Task instructions.
In the data below, one line contains "own := s.tw.own.filter" and a later one contains "fixedT := s.tw.fixedT.filter". Print both, with every line between them, exactly and alone.

═════ Source records ═════

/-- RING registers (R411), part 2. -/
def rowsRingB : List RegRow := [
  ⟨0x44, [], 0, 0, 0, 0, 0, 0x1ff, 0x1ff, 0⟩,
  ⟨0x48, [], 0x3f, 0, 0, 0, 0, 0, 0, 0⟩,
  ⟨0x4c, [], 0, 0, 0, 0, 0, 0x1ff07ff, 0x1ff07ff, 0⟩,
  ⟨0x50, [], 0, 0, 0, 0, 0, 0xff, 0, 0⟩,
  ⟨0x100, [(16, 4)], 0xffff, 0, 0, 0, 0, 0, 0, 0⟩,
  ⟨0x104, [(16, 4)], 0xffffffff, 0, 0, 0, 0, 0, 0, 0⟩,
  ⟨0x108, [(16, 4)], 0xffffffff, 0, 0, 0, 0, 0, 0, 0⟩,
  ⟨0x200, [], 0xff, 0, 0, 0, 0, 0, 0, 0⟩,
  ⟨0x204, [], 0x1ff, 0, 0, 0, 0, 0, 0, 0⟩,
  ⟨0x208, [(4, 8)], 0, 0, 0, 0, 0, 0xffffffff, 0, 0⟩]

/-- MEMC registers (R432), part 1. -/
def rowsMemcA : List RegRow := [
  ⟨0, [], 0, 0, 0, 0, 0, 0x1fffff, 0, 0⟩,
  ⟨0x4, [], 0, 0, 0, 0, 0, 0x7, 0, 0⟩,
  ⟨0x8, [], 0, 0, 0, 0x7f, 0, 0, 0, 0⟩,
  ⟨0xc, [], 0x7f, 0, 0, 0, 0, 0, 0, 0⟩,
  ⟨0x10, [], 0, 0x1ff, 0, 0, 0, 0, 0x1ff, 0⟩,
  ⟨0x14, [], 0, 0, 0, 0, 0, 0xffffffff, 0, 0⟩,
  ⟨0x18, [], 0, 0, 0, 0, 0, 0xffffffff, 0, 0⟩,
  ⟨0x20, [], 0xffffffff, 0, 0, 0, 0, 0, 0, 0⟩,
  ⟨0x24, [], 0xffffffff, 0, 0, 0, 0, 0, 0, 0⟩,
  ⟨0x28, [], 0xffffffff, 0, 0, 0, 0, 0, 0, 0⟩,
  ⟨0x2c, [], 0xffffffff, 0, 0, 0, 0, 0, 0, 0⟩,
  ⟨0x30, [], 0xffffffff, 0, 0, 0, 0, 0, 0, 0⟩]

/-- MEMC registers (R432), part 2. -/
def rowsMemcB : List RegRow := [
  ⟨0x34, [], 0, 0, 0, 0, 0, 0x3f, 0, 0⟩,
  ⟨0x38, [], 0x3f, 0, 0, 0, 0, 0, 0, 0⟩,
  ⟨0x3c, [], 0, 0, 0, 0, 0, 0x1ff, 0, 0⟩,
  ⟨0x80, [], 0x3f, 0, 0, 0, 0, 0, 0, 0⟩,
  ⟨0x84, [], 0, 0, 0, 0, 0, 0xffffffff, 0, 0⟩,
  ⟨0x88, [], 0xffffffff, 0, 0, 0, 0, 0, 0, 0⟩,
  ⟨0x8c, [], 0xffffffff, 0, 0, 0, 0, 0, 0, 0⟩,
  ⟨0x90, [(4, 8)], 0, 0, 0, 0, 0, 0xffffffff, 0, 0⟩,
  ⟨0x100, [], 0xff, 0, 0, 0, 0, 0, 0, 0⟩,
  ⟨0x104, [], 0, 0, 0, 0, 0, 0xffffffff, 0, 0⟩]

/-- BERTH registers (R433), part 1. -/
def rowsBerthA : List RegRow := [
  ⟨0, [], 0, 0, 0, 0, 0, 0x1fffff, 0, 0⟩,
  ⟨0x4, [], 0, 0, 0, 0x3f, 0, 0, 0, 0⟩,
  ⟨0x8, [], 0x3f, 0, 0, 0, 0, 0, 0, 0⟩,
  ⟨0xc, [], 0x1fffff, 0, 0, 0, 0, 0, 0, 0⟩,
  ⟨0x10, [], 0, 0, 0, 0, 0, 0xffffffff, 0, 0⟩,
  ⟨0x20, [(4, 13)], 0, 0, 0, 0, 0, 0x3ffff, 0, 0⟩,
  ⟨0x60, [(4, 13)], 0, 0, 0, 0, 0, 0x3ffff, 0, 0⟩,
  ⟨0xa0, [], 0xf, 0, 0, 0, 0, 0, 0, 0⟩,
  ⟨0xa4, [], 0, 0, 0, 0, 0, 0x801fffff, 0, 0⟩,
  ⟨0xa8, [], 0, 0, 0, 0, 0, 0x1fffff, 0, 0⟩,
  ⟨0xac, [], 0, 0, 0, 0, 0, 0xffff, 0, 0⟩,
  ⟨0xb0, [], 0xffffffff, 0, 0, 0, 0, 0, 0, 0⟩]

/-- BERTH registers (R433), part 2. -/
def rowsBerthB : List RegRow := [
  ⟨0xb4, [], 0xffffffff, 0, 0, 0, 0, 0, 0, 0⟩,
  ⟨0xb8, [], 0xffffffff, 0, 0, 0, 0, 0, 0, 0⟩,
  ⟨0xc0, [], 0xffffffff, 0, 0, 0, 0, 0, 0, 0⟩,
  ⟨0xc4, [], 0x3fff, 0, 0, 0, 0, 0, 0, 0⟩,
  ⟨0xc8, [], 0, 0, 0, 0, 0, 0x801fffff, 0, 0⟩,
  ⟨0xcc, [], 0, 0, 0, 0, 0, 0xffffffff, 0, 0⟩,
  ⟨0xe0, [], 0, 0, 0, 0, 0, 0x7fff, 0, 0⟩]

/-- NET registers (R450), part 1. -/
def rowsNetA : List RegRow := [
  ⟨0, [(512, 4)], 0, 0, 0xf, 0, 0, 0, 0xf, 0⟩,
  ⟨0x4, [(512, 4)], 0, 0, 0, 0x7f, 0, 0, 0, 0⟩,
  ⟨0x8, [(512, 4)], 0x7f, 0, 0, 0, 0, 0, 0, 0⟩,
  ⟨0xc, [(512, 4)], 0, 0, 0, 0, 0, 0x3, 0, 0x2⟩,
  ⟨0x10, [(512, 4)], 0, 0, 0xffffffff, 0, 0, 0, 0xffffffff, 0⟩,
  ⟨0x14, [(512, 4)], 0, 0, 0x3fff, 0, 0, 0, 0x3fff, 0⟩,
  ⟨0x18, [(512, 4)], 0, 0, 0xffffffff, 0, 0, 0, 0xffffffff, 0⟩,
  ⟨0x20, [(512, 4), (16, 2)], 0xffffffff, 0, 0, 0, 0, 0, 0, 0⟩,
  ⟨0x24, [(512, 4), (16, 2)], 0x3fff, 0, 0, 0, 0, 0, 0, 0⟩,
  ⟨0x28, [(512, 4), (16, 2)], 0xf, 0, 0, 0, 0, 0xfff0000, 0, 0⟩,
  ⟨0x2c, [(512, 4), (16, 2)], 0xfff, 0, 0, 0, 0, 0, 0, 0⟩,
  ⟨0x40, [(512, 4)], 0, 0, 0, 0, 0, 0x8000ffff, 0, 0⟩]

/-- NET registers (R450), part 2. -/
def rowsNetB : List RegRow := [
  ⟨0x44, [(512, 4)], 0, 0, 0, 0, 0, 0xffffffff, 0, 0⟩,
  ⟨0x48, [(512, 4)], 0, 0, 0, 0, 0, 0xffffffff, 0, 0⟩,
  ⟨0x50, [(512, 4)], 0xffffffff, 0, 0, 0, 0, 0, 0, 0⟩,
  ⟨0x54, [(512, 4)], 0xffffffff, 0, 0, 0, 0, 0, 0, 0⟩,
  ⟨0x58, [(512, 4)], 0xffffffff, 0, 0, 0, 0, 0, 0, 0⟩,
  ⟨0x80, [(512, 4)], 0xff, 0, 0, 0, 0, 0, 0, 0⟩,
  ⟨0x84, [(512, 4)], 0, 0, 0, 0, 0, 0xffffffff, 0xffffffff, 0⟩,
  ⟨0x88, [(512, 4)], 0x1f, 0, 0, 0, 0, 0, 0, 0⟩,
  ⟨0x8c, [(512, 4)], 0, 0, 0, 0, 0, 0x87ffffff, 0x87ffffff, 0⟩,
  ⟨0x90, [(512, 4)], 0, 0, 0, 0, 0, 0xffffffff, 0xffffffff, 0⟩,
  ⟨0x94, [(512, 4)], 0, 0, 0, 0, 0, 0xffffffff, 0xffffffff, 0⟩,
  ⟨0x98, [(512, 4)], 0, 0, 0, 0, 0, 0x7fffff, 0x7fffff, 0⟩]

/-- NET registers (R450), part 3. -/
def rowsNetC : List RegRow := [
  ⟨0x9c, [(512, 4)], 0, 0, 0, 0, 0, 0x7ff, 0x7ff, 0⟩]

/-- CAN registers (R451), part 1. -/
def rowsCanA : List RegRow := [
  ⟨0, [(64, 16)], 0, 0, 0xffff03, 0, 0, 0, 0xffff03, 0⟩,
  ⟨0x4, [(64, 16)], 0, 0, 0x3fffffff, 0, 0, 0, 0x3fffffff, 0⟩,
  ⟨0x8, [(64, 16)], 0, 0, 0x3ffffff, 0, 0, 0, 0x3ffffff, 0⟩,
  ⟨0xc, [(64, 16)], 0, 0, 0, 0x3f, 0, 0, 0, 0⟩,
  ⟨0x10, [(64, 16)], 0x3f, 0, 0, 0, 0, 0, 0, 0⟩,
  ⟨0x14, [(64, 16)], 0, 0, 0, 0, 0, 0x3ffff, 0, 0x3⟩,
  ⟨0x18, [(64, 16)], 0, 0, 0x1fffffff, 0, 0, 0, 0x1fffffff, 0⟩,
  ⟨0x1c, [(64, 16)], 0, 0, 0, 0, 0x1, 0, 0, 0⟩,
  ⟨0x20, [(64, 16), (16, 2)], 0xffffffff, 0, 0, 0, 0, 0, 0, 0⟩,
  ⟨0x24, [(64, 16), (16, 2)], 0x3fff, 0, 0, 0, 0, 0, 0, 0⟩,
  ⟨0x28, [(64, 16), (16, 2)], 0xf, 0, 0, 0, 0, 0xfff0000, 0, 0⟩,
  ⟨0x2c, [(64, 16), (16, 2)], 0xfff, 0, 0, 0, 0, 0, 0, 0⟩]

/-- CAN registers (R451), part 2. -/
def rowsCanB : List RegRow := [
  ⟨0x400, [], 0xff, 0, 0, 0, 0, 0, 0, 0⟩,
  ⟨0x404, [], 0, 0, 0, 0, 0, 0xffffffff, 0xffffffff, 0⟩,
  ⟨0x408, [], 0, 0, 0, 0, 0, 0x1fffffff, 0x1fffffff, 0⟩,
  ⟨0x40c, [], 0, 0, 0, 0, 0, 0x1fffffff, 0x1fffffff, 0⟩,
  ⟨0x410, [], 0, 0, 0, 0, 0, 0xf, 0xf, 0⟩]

═════
═════ Source records ═════

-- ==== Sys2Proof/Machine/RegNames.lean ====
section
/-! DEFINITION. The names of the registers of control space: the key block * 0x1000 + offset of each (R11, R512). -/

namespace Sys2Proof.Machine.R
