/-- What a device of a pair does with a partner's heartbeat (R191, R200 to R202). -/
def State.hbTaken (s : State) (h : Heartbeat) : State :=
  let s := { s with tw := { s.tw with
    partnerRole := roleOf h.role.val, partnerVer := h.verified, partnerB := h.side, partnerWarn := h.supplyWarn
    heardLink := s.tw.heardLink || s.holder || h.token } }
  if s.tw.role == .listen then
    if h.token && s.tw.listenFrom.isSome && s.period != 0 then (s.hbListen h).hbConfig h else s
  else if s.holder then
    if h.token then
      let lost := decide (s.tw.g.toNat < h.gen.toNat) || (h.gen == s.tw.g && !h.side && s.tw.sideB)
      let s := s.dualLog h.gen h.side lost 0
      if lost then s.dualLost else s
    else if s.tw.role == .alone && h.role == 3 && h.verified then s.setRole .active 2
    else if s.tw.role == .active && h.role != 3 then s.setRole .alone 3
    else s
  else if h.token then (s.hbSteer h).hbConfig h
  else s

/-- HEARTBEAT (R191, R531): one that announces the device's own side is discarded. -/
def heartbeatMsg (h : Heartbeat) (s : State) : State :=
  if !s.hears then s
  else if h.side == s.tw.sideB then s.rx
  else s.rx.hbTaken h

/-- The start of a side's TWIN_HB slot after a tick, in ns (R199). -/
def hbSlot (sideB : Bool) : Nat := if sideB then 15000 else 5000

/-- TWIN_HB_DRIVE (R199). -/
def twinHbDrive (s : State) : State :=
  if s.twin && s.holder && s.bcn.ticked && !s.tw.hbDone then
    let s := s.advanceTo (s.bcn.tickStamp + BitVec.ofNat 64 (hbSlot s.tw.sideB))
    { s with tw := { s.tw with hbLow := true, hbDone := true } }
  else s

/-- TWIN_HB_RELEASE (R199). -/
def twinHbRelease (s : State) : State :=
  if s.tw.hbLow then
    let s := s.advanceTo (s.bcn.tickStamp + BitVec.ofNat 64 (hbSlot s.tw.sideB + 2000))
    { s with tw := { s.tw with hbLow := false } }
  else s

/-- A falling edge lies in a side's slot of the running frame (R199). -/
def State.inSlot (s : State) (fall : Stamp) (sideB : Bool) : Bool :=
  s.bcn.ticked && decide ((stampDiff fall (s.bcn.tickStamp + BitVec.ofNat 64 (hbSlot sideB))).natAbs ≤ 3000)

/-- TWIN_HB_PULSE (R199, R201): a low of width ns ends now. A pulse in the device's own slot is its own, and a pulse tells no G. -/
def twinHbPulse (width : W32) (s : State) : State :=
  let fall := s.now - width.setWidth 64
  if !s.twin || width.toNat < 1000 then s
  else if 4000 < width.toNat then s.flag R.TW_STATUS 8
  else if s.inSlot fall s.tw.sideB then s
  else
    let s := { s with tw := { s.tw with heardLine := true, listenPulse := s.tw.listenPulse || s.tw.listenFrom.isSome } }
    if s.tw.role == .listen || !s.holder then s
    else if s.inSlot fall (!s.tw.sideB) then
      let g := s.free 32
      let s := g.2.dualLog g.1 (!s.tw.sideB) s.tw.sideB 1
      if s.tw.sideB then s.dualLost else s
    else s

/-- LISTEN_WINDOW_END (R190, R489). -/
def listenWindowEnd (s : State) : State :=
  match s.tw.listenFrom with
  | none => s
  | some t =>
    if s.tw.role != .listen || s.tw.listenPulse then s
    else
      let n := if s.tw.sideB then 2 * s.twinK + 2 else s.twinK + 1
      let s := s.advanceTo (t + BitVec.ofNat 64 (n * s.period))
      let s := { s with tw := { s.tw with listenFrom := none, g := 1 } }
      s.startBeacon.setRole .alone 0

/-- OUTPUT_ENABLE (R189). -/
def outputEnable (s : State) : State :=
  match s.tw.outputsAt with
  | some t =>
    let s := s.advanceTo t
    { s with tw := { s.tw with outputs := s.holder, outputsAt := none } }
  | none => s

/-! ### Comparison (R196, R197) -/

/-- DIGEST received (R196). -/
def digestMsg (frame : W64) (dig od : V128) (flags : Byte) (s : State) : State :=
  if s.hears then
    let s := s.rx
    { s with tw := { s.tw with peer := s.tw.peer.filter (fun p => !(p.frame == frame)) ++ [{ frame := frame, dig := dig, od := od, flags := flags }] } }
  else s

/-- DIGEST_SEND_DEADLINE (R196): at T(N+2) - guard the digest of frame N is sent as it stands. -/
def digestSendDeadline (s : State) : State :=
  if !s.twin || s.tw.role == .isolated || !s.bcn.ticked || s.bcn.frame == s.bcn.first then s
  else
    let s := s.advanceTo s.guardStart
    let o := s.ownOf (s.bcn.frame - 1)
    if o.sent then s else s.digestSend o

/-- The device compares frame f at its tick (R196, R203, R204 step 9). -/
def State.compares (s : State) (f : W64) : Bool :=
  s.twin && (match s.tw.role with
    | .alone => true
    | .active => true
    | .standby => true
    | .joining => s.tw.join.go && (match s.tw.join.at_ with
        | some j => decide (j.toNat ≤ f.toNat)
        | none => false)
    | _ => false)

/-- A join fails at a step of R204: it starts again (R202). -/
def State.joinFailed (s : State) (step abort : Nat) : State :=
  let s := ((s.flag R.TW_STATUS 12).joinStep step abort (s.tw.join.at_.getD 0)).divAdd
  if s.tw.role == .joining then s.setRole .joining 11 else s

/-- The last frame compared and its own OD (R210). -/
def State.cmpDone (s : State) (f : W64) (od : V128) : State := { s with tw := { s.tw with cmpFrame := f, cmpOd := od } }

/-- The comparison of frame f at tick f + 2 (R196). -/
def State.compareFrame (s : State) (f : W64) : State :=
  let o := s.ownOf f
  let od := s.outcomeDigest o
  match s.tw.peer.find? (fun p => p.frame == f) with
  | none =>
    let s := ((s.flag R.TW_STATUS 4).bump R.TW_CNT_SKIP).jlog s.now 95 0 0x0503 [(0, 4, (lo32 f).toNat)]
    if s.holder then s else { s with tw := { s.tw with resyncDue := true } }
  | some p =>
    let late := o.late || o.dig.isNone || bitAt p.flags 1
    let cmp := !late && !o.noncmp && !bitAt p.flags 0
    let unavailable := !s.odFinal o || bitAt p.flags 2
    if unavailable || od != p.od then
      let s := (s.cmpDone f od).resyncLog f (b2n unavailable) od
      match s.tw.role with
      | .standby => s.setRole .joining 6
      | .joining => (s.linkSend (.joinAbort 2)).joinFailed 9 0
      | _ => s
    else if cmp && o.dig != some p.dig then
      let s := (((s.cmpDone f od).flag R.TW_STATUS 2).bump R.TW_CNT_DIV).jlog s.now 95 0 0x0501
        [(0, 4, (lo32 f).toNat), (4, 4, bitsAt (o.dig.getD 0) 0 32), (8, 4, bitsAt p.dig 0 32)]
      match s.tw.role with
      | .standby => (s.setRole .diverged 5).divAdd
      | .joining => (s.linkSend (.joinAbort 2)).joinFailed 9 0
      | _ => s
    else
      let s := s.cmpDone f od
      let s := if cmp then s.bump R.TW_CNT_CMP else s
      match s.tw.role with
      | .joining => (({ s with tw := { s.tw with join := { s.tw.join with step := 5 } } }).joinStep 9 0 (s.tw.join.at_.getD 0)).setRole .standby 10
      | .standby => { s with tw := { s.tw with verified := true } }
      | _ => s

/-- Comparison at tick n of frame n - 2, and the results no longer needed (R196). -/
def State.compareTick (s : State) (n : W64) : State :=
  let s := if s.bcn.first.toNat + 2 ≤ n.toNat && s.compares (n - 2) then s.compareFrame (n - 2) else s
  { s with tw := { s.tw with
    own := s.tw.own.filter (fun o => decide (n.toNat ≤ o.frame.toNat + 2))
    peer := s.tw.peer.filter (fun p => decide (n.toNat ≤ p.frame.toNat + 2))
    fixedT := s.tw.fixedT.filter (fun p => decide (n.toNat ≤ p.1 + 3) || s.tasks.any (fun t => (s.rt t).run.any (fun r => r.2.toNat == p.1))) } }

═════

Solution to the exercise.
    own := s.tw.own.filter (fun o => decide (n.toNat ≤ o.frame.toNat + 2))
    peer := s.tw.peer.filter (fun p => decide (n.toNat ≤ p.frame.toNat + 2))
    fixedT := s.tw.fixedT.filter (fun p => decide (n.toNat ≤ p.1 + 3) || s.tasks.any (fun t => (s.rt t).run.any (fun r => r.2.toNat == p.1))) } }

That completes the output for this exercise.